### Data records

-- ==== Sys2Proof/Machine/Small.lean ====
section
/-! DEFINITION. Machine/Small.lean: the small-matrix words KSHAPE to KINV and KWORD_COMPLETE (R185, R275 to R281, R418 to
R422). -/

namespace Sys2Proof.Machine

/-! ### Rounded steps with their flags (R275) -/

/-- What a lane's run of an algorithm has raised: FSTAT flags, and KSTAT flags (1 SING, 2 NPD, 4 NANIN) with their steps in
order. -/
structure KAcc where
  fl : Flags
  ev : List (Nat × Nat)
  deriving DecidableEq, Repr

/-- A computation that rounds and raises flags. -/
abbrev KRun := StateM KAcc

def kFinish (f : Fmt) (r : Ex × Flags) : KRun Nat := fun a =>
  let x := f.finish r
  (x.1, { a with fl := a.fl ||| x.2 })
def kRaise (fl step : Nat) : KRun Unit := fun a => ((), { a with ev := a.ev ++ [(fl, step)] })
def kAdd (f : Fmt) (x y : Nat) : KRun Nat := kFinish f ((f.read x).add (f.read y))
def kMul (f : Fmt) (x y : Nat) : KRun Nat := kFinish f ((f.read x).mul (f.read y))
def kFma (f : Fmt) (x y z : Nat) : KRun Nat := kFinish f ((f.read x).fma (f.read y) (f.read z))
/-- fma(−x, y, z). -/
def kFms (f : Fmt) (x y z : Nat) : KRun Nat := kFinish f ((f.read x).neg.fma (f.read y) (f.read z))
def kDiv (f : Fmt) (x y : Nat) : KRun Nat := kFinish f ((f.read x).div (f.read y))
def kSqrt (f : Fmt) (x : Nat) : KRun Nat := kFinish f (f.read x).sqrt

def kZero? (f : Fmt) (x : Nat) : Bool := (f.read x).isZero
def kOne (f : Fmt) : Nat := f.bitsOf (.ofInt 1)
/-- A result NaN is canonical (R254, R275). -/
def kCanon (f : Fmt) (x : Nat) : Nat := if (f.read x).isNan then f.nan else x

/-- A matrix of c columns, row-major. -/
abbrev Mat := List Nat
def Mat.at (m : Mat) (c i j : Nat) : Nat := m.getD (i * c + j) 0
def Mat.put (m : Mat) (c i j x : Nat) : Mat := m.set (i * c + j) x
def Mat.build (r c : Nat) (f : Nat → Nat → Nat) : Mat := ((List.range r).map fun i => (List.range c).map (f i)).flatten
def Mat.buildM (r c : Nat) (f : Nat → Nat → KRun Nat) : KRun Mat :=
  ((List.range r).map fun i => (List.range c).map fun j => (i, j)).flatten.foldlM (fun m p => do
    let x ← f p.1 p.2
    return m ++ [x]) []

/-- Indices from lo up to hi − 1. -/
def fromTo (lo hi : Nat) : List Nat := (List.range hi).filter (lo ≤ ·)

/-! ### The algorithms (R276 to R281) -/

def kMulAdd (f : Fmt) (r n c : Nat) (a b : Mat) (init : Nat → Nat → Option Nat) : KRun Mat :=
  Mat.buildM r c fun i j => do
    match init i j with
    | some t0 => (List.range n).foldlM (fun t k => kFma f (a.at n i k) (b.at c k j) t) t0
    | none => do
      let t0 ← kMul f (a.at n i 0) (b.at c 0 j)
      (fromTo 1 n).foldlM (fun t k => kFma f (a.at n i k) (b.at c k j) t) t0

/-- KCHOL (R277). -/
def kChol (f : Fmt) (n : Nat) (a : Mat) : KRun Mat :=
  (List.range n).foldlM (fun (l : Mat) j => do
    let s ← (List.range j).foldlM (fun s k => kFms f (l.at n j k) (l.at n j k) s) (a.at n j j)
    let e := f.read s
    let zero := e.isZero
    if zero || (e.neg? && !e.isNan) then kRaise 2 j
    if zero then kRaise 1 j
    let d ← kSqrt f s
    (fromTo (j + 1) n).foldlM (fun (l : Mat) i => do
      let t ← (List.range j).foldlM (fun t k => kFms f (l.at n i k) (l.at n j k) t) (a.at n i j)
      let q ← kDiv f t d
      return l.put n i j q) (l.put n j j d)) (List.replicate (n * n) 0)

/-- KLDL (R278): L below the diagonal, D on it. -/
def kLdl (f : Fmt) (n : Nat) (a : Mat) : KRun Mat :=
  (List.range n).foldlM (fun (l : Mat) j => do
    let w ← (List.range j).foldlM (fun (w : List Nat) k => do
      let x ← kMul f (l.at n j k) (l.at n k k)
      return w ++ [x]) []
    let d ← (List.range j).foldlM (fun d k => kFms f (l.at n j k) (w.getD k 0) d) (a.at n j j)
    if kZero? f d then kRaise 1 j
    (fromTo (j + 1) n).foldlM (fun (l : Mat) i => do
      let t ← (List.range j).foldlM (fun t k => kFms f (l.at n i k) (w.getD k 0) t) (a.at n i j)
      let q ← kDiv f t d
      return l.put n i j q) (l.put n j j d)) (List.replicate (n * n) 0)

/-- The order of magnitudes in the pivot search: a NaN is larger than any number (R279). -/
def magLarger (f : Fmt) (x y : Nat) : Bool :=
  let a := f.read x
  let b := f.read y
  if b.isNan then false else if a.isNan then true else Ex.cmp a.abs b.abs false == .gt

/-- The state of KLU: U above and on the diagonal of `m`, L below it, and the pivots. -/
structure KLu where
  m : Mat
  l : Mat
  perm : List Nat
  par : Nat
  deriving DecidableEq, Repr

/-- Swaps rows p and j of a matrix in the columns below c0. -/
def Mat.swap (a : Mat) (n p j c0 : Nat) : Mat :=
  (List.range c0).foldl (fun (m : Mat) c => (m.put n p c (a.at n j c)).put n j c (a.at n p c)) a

==

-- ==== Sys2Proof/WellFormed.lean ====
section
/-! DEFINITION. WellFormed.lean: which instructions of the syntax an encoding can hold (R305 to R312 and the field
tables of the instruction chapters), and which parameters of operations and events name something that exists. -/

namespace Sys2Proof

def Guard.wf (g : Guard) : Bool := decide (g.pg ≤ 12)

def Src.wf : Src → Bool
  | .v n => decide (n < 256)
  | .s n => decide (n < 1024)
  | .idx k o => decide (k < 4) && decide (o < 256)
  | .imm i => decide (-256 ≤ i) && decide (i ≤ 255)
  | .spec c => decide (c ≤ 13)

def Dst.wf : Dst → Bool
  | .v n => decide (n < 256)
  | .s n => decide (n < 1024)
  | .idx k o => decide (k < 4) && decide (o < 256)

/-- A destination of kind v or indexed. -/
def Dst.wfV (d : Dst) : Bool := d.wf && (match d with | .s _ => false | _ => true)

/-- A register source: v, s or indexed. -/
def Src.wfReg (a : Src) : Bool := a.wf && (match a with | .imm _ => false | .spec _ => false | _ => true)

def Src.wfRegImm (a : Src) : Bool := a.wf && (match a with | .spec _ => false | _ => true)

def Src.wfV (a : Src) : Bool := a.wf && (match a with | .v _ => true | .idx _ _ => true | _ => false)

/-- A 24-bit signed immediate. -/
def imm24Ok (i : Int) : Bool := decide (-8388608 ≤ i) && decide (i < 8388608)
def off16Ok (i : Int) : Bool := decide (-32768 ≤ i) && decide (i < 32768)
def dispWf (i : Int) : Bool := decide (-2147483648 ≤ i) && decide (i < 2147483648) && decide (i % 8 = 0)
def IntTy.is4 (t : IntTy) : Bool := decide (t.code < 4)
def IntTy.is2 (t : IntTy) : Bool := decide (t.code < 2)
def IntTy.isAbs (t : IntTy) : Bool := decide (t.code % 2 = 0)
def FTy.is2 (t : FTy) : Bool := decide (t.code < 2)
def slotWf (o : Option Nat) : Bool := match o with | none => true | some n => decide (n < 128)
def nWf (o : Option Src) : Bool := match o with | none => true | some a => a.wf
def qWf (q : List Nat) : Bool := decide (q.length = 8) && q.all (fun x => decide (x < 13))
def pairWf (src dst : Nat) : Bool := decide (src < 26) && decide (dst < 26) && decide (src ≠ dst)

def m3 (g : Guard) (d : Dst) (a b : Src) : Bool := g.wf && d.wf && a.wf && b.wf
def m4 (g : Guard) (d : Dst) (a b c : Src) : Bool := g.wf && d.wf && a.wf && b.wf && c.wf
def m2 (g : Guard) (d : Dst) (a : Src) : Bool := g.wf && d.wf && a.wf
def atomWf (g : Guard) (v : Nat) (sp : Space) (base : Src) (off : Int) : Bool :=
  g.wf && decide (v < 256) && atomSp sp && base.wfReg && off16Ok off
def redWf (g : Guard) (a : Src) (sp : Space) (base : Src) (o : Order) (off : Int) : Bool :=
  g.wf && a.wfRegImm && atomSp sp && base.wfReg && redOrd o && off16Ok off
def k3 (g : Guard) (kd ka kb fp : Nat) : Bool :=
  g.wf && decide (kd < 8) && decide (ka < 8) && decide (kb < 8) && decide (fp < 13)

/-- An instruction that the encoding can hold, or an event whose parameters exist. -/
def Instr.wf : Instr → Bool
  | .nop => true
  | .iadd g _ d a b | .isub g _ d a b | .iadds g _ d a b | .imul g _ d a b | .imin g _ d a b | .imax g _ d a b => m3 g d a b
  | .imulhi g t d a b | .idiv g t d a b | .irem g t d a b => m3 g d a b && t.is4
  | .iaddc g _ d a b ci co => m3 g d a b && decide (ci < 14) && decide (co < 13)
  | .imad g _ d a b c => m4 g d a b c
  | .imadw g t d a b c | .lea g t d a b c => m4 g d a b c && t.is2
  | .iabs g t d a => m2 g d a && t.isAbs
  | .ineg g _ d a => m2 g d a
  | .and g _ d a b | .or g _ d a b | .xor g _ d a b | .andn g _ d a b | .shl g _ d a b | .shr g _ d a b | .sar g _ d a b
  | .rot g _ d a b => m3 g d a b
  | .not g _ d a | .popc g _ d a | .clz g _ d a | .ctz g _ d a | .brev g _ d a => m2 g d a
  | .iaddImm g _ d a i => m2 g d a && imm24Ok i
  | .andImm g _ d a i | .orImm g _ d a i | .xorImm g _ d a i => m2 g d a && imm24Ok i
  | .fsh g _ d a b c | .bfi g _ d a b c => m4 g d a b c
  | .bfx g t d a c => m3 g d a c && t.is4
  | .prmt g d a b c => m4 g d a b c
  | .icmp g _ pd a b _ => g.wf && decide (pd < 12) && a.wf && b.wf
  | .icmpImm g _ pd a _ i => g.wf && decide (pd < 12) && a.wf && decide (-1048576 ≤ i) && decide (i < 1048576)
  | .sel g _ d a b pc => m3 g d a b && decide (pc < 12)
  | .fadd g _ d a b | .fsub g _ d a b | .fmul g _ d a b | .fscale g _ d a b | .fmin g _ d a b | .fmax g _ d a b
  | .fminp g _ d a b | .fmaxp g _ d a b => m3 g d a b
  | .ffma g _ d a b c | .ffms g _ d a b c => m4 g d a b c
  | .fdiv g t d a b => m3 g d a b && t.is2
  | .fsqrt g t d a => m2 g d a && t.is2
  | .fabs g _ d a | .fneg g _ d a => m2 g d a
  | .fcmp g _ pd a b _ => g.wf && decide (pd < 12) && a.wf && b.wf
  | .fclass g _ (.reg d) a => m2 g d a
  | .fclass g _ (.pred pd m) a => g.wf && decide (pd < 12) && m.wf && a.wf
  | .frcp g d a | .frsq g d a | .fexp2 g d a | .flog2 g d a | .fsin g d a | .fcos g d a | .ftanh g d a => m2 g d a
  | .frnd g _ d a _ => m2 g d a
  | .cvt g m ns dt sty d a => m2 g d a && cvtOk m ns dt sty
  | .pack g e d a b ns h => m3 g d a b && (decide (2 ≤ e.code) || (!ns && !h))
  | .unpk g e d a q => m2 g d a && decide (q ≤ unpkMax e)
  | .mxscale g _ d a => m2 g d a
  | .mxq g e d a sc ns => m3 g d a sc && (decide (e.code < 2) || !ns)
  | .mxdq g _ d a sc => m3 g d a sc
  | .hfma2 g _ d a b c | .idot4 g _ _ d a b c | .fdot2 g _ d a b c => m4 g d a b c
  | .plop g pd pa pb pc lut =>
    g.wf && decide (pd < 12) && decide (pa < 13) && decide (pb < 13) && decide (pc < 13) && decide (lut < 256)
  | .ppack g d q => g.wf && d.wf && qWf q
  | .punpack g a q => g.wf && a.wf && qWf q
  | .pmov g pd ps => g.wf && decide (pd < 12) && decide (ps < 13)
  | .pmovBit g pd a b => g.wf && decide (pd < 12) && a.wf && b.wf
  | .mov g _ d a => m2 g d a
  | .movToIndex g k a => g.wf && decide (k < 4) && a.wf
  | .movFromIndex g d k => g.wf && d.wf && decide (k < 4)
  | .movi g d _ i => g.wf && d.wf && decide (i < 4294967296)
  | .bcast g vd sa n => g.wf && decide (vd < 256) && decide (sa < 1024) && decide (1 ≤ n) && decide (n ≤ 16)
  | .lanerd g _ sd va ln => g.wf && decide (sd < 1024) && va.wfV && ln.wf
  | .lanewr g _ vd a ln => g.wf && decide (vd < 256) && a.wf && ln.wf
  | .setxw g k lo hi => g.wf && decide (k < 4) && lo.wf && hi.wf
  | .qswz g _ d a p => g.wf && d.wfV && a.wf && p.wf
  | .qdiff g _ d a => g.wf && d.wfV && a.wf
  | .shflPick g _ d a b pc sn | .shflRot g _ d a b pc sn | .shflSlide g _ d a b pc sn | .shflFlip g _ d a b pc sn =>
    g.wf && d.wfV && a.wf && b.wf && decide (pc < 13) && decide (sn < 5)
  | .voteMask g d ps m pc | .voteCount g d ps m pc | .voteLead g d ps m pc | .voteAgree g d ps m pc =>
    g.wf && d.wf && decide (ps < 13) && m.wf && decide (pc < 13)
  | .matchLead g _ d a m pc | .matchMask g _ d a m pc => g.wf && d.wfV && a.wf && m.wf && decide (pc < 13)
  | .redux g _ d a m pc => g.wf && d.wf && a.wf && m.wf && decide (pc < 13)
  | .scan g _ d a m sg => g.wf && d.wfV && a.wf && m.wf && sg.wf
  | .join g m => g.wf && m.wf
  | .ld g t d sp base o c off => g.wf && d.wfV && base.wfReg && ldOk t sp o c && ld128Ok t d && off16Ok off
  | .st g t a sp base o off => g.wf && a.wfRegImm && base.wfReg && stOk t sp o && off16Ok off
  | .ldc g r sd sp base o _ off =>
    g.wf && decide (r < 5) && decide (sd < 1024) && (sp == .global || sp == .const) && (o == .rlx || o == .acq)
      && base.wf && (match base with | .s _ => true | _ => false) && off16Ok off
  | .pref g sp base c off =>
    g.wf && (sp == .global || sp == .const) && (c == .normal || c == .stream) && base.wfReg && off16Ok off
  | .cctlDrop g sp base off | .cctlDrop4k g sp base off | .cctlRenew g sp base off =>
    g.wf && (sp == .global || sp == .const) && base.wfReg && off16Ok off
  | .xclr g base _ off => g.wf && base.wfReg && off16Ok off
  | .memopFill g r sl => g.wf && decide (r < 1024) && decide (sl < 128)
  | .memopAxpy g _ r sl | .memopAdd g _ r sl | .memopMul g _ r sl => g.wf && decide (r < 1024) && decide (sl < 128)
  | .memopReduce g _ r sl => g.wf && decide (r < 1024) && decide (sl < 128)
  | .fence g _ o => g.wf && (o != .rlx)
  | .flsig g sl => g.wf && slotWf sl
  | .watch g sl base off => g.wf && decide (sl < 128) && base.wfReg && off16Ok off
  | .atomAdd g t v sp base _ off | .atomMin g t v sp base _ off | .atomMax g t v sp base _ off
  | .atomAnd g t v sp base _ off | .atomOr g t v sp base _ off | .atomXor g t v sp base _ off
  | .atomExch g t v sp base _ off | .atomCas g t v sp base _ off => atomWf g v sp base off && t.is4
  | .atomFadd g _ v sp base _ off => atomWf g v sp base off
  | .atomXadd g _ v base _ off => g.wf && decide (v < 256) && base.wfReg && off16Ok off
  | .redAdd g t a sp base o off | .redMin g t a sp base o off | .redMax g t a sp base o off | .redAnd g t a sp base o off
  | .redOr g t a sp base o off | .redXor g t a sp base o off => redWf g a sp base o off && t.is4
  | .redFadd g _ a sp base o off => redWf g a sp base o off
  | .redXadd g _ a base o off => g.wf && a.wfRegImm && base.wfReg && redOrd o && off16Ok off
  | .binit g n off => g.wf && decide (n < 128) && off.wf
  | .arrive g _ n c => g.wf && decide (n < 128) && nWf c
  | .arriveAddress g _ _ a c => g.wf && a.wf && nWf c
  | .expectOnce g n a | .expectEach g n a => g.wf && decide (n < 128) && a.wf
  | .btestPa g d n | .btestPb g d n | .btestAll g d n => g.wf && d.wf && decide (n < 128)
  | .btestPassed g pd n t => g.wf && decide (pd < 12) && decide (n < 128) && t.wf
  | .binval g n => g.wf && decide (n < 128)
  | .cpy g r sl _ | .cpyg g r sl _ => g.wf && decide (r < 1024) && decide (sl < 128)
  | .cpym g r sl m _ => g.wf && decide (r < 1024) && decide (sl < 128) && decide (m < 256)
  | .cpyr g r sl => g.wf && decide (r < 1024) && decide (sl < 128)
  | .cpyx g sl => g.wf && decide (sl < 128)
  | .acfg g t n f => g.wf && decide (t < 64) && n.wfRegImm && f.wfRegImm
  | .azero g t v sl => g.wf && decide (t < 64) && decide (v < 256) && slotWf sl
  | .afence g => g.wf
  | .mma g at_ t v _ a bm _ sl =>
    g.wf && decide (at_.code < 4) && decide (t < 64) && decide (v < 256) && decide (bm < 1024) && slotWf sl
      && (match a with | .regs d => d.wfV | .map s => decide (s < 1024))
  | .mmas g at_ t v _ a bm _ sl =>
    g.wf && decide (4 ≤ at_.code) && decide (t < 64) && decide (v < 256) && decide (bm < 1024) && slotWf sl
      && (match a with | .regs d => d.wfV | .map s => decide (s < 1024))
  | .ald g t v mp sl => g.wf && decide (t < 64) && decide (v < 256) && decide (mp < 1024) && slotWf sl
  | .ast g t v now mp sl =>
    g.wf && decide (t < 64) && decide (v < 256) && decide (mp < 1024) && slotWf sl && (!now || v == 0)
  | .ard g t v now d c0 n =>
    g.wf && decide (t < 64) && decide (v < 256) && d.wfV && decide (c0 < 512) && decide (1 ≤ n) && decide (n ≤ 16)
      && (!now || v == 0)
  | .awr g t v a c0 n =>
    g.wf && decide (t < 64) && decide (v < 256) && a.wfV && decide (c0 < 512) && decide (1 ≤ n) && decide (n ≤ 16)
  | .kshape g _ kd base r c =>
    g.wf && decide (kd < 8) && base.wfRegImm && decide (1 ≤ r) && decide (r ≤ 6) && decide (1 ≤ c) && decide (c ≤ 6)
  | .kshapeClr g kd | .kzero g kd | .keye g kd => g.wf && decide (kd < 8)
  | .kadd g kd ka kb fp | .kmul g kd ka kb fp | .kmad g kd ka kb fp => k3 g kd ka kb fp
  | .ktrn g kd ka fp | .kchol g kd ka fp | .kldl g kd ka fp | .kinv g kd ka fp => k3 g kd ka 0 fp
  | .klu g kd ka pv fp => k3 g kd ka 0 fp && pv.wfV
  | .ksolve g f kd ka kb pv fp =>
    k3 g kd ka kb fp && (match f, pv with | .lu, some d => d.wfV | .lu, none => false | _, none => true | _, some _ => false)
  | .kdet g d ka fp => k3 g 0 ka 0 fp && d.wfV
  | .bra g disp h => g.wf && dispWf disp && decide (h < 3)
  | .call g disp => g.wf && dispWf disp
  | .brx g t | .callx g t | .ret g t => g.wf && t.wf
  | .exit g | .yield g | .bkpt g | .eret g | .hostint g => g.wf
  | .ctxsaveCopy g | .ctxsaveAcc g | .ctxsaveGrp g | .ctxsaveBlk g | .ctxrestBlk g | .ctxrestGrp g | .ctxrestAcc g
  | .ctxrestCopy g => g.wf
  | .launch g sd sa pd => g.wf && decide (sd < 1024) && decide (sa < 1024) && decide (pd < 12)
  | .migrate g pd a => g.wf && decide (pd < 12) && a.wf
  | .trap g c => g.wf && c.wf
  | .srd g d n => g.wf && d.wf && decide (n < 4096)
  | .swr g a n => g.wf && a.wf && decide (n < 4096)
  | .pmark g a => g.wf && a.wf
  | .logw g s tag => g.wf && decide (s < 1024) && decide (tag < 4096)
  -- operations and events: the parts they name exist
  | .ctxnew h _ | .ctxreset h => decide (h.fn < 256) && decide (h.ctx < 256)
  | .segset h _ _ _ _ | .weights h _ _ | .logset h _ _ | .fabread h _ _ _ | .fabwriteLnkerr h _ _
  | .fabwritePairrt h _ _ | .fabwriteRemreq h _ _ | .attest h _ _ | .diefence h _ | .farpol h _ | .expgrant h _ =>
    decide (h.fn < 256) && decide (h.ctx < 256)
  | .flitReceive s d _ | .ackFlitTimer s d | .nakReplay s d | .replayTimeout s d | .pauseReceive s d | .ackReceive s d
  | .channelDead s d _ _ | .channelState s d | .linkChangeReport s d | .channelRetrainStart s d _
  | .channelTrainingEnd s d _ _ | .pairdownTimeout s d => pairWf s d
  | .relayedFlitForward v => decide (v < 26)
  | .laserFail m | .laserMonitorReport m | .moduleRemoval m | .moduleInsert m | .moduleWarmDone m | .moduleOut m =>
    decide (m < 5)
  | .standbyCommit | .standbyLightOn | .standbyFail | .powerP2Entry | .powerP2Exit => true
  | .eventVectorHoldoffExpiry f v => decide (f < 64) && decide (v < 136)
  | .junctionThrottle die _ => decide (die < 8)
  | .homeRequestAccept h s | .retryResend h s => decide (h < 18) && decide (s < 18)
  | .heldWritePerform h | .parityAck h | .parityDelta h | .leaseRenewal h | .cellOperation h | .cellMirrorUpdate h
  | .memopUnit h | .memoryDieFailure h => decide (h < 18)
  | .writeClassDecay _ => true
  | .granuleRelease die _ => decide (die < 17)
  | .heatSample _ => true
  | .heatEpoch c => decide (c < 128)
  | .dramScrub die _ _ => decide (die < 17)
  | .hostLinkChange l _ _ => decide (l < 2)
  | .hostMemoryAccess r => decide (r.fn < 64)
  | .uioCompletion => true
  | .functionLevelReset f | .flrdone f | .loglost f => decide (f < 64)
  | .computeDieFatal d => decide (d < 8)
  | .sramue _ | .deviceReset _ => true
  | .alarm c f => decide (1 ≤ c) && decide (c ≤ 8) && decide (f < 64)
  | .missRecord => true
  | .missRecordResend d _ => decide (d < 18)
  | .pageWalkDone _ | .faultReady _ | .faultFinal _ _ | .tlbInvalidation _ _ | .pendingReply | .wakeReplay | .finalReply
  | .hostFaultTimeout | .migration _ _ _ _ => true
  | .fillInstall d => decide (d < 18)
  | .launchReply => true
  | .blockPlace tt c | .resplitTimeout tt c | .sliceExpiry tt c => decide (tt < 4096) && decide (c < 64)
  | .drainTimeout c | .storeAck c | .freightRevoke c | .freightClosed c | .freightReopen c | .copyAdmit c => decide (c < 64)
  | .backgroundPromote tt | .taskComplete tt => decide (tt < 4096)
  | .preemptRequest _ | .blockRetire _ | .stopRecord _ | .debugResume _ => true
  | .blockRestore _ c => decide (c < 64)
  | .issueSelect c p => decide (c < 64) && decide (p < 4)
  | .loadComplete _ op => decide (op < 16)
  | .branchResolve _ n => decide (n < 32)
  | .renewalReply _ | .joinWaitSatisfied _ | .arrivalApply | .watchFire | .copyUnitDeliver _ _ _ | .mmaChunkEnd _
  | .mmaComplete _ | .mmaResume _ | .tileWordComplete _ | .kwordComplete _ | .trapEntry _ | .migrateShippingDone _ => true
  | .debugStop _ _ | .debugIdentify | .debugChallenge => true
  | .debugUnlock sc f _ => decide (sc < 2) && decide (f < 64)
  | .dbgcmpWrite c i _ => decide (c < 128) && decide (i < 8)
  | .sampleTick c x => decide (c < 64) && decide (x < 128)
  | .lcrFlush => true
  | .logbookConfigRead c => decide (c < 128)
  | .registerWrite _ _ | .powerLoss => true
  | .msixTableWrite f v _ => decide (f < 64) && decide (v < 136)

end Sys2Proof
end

### How to complete this task
Restate word for word only the lines above from the line containing "-- ==== Sys2Proof/Machine/Small.lean" to the line containing "def kFma (f", both of them included.

### Answer to this exercise
-- ==== Sys2Proof/Machine/Small.lean ====
section
/-! DEFINITION. Machine/Small.lean: the small-matrix words KSHAPE to KINV and KWORD_COMPLETE (R185, R275 to R281, R418 to
R422). -/

namespace Sys2Proof.Machine

/-! ### Rounded steps with their flags (R275) -/

/-- What a lane's run of an algorithm has raised: FSTAT flags, and KSTAT flags (1 SING, 2 NPD, 4 NANIN) with their steps in
order. -/
structure KAcc where
  fl : Flags
  ev : List (Nat × Nat)
  deriving DecidableEq, Repr

/-- A computation that rounds and raises flags. -/
abbrev KRun := StateM KAcc

def kFinish (f : Fmt) (r : Ex × Flags) : KRun Nat := fun a =>
  let x := f.finish r
  (x.1, { a with fl := a.fl ||| x.2 })
def kRaise (fl step : Nat) : KRun Unit := fun a => ((), { a with ev := a.ev ++ [(fl, step)] })
def kAdd (f : Fmt) (x y : Nat) : KRun Nat := kFinish f ((f.read x).add (f.read y))
def kMul (f : Fmt) (x y : Nat) : KRun Nat := kFinish f ((f.read x).mul (f.read y))
def kFma (f : Fmt) (x y z : Nat) : KRun Nat := kFinish f ((f.read x).fma (f.read y) (f.read z))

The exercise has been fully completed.